One can observe in Fig. 5a that some of the branches (colored lines) shown high taxonomic discernment of monocots and dicots (BS 100 and 100). Moving within the dicots subclade, it can be observed two relatively high confidence support values on branches enclosing CP, AT and BRP (BS 67-100) and PT and ME (BS 70-91). In contrast, the same feature vector provided lower BS for the rest of branches. Moving back to the monocots subclades, the species BD, HV, and OSJ are separated from species PV, SI, SB, and ZM with high confidence (BS 72–100), where the higher BS corresponds to the full-metabolites-set feature vector. On the other hand, the branches of species SB and ZM (BS 79–100) obtained high confidence values when using the common-metabolites-set as a feature vector.

Moreover, we also analyzed the robustness of the method according to the number of metabolites composing the feature vector ϕP = {μ1, μ2, …, μm}, i.e. in order to analyze the adequacy of the characters (metabolites) within this vector. Therefore, we built various samples containing, for example, 100, 200, …, 4500 characters in order to build different feature vectors, and then, we applied a bootstrap-re-sampling with 100 bootstrap rounds (see Material and methods section). The results of this analysis are found in Fig. 5b, where each curve (color) corresponds to the branches found in Fig. 5a. The curves corresponding to the branches with the highest bootstrap show that this feature vector is able to distinguish between major clades with a small number of characters, while, for some other branches, a bigger number of characters are needed to reach a reasonable support value.

Discussions

We have analyzed the topological properties from 17 plant metabolic networks modeled from the metabolic reactions found at the PlantCyc database aiming to trace evolutionary information from these species. Initially, the number of reactions and the number of nodes (metabolites) in each plant metabolic network were useful to demonstrate the close relationship between their properties and their evolutionary pattern, as already suggested by Chae et al.14. Although this previous work showed that the metabolic network sizes have an evident correlation with the evolutionary divergence at plant kingdom, the same is not true when considering the size of plant genomes. For instance, the size of the nuclear genome of Arabidopsis thaliana has 125 megabases (Mb) and Physcomitrella patens has 480 Mb with 25,498 and 35,938 genes, respectively23,24; However, the number of metabolic reactions of these plants is 3424 and 2651, respectively. Consequently, the number of genes per plant is not related to the size of the metabolic network. Preliminary data regarding the metabolic network size raised the question: has the topological structure of a metabolic network been modified in accordance with the evolutionary divergence of plants?

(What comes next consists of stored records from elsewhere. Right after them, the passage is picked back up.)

/-- Slot, launch number and the interface's stream after it, for a launch of a scope; none while it must wait (12 R356, R358). -/
def State.slotFor (s : State) (n : Nat) (scope : Scope) : Option (Nat × BitVec 16 × Option (Nat × BitVec 16)) :=
  match scope with
  | .none => some (0, 0, (s.iface n).stream)
  | .launch => s.freeSlot.map fun k => (k, 0, (s.iface n).stream)
  | .stream =>
    match s.openStream n with
    | some (k, number) =>
      let out := s.launches.filter fun l => decide (l.2.iface = n) && decide (l.2.scope = .stream) && decide (l.2.slot = k) && s.unretired l.1
      if 32768 ≤ out.length then none else some (k, number, some (k, number + 1))
    | none => s.freeSlot.map fun k => (k, 0, some (k, 1))

/-- Whether an interface's packet waits for a slot or for its stream (12 R356, R358). -/
def State.packetWaits (s : State) (n : Nat) : Bool :=
  let f := s.iface n
  match f.assigned with
  | none => false
  | some (_, _, tag) =>
    match s.parts.get? tag with
    | none => false
    | some p =>
      match s.admissionCheck f tag p true with
      | .error _ => false
      | .ok a => (s.slotFor n a.scope).isNone

/-- Whether another interface of the partition goes before: higher priority, or the same and a lower number (17 R471). -/
def State.goesBefore (s : State) (tag : BitVec 8) (n m : Nat) : Bool :=
  let prio (k : Nat) : Nat := ufield ((s.iface k).word 0) 56 3
  decide (m ≠ n) && decide ((s.iface m).assigned.map (fun x => x.2.2) = some tag) && (s.iface m).isPending && !s.packetWaits m &&
  (decide (prio n < prio m) || (decide (prio n = prio m) && decide (m < n)))

/-- Whether admission may take an interface's next packet now (17 R468, R471; 18 R502). -/
def State.mayAdmit (s : State) (n : Nat) (tag : BitVec 8) : Bool :=
  s.booted && (s.iface n).isPending && !s.changing tag && !(s.requests.any fun r => r.tags.contains tag) && !s.packetWaits n &&
  !(s.ifaces.keys.any fun m => s.goesBefore tag n m)

/-! ### What an admitted launch begins with (01 R26, R29; 05 R143; 15 R428; 16 R458) -/

/-- A core of a launch's tile as swload leaves it (04 Table 4.1; 05 R143, R145; 06 R180; 07 R214; 18 R512). -/
def State.coreAtLaunch (s : State) (l : Nat) (a : Admit) (p : Partition) (tag : BitVec 8) (n : Nat) (release : Option Nat) (tasks : List (Nat × Nat)) (c : CoreId) :
    Core :=
  { Core.init with
    classes := a.obj.classTable a.graph.num c.r, chans := a.graph.edges.flatMap fun e => edgeEnds a.graph l a.x c e,
    waiting := startsOf a.graph l n c.r release tasks,
    tvecK := (match c.r with
      | .mc => p.entMc
      | .fc => p.entFc
      | _ => p.entAc),
    tvecH := s.hyperEntry, free := a.free, ptag := tag, prof := p.mask &&& 0xFE, uvec := align64 (BitVec.ofNat 64 a.obj.uvec),
    binds := if c.r = .mc then a.binds else [] }

/-- Places a launch's bundles in number order (15 R428). -/
def State.placeBundles (s : State) (l x : Nat) (tag : BitVec 8) (n : Nat) : State :=
  (List.range n).foldl (fun s b =>
    let w := min 8 (x - 8 * (b % ((x + 7) / 8)))
    let blank : Bundle := { st := .folded, gen := 0, frame := 0, home := ⟨0, 0, 0⟩, pinned := false, summoned := none, since := s.cycle }
    { s with bundles := s.bundles.set (l, b) (match s.findFrame tag w with
      | none => blank
      | some (_, i, p) => { blank with st := .resident, frame := i, home := p }) }) s

/-- The cycle at which a tile's starts are released (16 R458): by the place of its power group among those that hold resident tiles of the launch. -/
def State.releaseAt (s : State) (l : Nat) (t : TileId) : Nat :=
  let groups := (s.bundles.filter fun e => decide (e.1.1 = l) && decide (e.2.st = .resident)).foldl
    (fun acc e => insertSorted (powerOf e.2.home.zoneOf) acc) ([] : List Nat)
  match s.zoneOf t with
  | none => s.cycle
  | some z => s.cycle + 300 * (groups.filter fun g => g < powerOf z).length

Besides the fact that metabolic networks, in general, have invariable global topological properties such as the scale-free nature18, it confirms that the same highly connected network nodes (hubs) may provide the relation between key metabolites responsible for distinct metabolic functions18. We have shown in this manuscript, that metabolic network posses intrinsic structural patterns that allow being more grouped between similar classes and more disperse from the unrelated ones. We have demonstrated that, conversely, some local topological network measurements (such as hub-score, degree, in-degree, and out-degree) showed variation within the major plant clades.

The dendrogram presented in Fig. 3 shows that the analysis performed using hub-score seems to reflect plant phylogeny, since the major groups Chlorophytes (Chlamydomonas), Bryophytes (Physcomitrella), Lycophytes (Selaginella), Dicotyledons, and Monocotyledons are well separated. These results were supported by both the cophenetic correlation and bootstrap analysis, regarding the phylogenetic distance based on the DNA sequence alignment of chloroplast genes2, which correctly establish the taxonomy of 17 studied species. The explanations for such separation are rather complex. However, some more general features of metabolism can help explain them from a broader viewpoint. One possible trend that might help to explain the pattern of the grouping of species found in the present work is the gradual evolution of secondary metabolism during the evolution of plants25. One first step from Chlorophytes to Bryophytes/Lycophytes could be possibly associated with the evolution of the capacity to make lignin by plants from the latter groups. In the Angiosperm groups (represented here by monocots and dicots), secondary metabolism evolved to produce volatile compounds related to plant communication and defense. Thus, the dendrogram that results from hub-score analysis observed in, for instance, the difference in structure, as well as the number of reactions likely reflect the complexity of metabolism.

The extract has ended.